Copy the entries exactly, leaving out nothing.

* * * * * * * * *

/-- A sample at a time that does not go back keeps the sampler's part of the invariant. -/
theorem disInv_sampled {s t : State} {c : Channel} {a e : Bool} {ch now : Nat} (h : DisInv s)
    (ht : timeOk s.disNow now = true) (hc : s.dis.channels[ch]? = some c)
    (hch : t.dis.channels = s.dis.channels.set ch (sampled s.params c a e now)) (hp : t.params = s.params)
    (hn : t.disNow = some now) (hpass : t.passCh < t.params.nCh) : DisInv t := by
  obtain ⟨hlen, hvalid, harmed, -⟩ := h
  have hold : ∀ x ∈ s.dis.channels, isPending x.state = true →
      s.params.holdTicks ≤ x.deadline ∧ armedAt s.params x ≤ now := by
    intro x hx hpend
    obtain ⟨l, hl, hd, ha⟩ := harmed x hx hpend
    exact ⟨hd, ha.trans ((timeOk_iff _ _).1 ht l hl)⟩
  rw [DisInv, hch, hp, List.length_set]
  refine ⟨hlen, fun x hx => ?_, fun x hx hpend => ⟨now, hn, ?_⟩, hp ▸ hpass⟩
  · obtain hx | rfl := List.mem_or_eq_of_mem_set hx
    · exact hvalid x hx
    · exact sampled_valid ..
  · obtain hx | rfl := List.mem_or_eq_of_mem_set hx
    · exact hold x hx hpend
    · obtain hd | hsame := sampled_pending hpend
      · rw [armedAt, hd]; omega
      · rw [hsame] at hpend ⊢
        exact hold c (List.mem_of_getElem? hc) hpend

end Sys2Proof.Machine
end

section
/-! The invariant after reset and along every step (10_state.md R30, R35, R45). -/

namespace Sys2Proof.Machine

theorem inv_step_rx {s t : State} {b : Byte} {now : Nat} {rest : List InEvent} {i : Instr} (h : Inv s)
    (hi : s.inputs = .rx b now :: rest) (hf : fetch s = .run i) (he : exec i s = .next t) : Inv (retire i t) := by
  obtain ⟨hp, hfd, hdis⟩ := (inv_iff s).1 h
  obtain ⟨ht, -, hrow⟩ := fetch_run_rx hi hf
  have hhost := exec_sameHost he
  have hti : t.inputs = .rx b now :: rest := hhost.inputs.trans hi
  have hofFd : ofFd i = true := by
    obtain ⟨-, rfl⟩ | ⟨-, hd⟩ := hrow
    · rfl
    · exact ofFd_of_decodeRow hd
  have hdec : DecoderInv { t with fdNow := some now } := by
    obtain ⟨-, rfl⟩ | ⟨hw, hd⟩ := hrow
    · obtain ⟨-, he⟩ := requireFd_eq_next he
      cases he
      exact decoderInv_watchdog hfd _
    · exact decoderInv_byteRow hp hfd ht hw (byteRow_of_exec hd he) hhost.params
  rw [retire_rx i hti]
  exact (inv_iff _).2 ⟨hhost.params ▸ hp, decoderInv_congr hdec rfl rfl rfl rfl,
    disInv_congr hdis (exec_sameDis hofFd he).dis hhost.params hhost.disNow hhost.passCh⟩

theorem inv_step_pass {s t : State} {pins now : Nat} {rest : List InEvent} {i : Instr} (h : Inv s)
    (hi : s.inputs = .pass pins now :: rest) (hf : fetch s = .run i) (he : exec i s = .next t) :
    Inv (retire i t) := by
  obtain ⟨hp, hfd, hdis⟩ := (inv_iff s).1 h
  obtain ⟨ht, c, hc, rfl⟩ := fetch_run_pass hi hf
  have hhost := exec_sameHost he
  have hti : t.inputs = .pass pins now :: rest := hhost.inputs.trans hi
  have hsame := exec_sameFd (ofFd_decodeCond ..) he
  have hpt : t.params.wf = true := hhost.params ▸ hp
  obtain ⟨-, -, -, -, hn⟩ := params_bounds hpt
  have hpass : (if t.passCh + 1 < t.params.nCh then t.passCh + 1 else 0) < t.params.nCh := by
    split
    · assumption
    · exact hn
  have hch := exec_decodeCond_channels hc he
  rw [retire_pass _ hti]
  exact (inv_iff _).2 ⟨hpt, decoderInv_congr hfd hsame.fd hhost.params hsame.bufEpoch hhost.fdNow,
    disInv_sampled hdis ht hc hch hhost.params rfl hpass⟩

* * * * * * * * *

§ **REPLY TO THE EXERCISE**
/-- A sample at a time that does not go back keeps the sampler's part of the invariant. -/
theorem disInv_sampled {s t : State} {c : Channel} {a e : Bool} {ch now : Nat} (h : DisInv s)
    (ht : timeOk s.disNow now = true) (hc : s.dis.channels[ch]? = some c)
    (hch : t.dis.channels = s.dis.channels.set ch (sampled s.params c a e now)) (hp : t.params = s.params)
    (hn : t.disNow = some now) (hpass : t.passCh < t.params.nCh) : DisInv t := by
  obtain ⟨hlen, hvalid, harmed, -⟩ := h
  have hold : ∀ x ∈ s.dis.channels, isPending x.state = true →
      s.params.holdTicks ≤ x.deadline ∧ armedAt s.params x ≤ now := by
    intro x hx hpend
    obtain ⟨l, hl, hd, ha⟩ := harmed x hx hpend
    exact ⟨hd, ha.trans ((timeOk_iff _ _).1 ht l hl)⟩
  rw [DisInv, hch, hp, List.length_set]
  refine ⟨hlen, fun x hx => ?_, fun x hx hpend => ⟨now, hn, ?_⟩, hp ▸ hpass⟩
  · obtain hx | rfl := List.mem_or_eq_of_mem_set hx
    · exact hvalid x hx
    · exact sampled_valid ..
  · obtain hx | rfl := List.mem_or_eq_of_mem_set hx
    · exact hold x hx hpend
    · obtain hd | hsame := sampled_pending hpend
      · rw [armedAt, hd]; omega
      · rw [hsame] at hpend ⊢
        exact hold c (List.mem_of_getElem? hc) hpend

end Sys2Proof.Machine
end

section
/-! The invariant after reset and along every step (10_state.md R30, R35, R45). -/

namespace Sys2Proof.Machine

theorem inv_step_rx {s t : State} {b : Byte} {now : Nat} {rest : List InEvent} {i : Instr} (h : Inv s)
    (hi : s.inputs = .rx b now :: rest) (hf : fetch s = .run i) (he : exec i s = .next t) : Inv (retire i t) := by
  obtain ⟨hp, hfd, hdis⟩ := (inv_iff s).1 h
  obtain ⟨ht, -, hrow⟩ := fetch_run_rx hi hf
  have hhost := exec_sameHost he
  have hti : t.inputs = .rx b now :: rest := hhost.inputs.trans hi
  have hofFd : ofFd i = true := by
    obtain ⟨-, rfl⟩ | ⟨-, hd⟩ := hrow
    · rfl
    · exact ofFd_of_decodeRow hd
  have hdec : DecoderInv { t with fdNow := some now } := by
    obtain ⟨-, rfl⟩ | ⟨hw, hd⟩ := hrow
    · obtain ⟨-, he⟩ := requireFd_eq_next he
      cases he
      exact decoderInv_watchdog hfd _
    · exact decoderInv_byteRow hp hfd ht hw (byteRow_of_exec hd he) hhost.params
  rw [retire_rx i hti]
  exact (inv_iff _).2 ⟨hhost.params ▸ hp, decoderInv_congr hdec rfl rfl rfl rfl,
    disInv_congr hdis (exec_sameDis hofFd he).dis hhost.params hhost.disNow hhost.passCh⟩

theorem inv_step_pass {s t : State} {pins now : Nat} {rest : List InEvent} {i : Instr} (h : Inv s)
    (hi : s.inputs = .pass pins now :: rest) (hf : fetch s = .run i) (he : exec i s = .next t) :
    Inv (retire i t) := by
  obtain ⟨hp, hfd, hdis⟩ := (inv_iff s).1 h
  obtain ⟨ht, c, hc, rfl⟩ := fetch_run_pass hi hf
  have hhost := exec_sameHost he
  have hti : t.inputs = .pass pins now :: rest := hhost.inputs.trans hi
  have hsame := exec_sameFd (ofFd_decodeCond ..) he
  have hpt : t.params.wf = true := hhost.params ▸ hp
  obtain ⟨-, -, -, -, hn⟩ := params_bounds hpt
  have hpass : (if t.passCh + 1 < t.params.nCh then t.passCh + 1 else 0) < t.params.nCh := by
    split
    · assumption
    · exact hn
  have hch := exec_decodeCond_channels hc he
  rw [retire_pass _ hti]
  exact (inv_iff _).2 ⟨hpt, decoderInv_congr hfd hsame.fd hhost.params hsame.bufEpoch hhost.fdNow,
    disInv_sampled hdis ht hc hch hhost.params rfl hpass⟩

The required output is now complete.